### EXERCISE:
Return, in their exact form, the lines that lie between the start of the data below and the line containing "let c := s.core core", with both ends included.

### EXERCISE INPUTS:
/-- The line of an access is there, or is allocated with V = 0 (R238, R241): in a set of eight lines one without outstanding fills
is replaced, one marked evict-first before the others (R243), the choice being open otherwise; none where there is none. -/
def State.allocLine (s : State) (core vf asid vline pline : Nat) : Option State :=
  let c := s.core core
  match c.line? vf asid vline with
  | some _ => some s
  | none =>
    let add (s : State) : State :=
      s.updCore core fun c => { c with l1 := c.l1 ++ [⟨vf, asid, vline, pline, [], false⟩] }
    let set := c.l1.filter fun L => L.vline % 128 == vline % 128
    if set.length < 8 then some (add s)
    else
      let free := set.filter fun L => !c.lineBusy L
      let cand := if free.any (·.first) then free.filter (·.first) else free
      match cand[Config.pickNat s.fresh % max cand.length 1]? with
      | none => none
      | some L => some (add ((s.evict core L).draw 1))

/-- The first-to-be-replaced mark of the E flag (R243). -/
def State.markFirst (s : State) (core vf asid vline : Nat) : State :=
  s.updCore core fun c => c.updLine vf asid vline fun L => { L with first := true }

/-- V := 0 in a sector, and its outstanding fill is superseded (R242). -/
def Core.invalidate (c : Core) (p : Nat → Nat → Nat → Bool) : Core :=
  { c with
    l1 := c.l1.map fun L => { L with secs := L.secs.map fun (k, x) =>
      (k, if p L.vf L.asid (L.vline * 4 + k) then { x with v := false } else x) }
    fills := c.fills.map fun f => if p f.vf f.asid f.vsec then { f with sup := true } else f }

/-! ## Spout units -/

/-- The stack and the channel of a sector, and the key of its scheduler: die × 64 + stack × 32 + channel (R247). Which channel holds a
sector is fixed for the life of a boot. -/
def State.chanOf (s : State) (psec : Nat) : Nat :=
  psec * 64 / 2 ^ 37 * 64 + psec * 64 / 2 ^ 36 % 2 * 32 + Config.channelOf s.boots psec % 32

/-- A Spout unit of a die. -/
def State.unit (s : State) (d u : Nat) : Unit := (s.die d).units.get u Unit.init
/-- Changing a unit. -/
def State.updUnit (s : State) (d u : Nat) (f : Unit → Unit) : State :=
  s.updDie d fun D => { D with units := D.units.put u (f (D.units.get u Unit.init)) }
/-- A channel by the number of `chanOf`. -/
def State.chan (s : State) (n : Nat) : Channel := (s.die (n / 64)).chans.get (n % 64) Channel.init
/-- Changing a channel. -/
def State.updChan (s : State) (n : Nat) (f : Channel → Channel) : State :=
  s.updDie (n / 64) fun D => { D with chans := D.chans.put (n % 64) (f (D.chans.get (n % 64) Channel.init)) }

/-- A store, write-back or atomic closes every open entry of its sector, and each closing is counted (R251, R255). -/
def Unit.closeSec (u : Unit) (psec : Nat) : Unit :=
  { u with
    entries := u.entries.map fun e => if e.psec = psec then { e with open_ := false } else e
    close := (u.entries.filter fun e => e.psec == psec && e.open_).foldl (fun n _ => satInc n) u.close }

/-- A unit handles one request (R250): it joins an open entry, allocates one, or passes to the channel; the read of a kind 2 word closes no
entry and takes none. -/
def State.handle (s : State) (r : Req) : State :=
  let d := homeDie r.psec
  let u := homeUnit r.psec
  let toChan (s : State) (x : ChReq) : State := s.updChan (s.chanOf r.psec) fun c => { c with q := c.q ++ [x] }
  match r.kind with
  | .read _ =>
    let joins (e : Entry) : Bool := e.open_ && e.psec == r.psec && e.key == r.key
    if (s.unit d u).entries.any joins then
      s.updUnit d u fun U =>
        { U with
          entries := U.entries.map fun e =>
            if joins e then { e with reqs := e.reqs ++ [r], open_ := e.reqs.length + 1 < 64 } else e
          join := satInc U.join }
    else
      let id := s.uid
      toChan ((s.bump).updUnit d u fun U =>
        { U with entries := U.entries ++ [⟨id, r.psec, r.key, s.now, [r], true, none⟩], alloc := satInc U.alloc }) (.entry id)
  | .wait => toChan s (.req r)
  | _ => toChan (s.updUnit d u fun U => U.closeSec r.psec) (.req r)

### PROBLEM SOLUTION:
/-- The line of an access is there, or is allocated with V = 0 (R238, R241): in a set of eight lines one without outstanding fills
is replaced, one marked evict-first before the others (R243), the choice being open otherwise; none where there is none. -/
def State.allocLine (s : State) (core vf asid vline pline : Nat) : Option State :=
  let c := s.core core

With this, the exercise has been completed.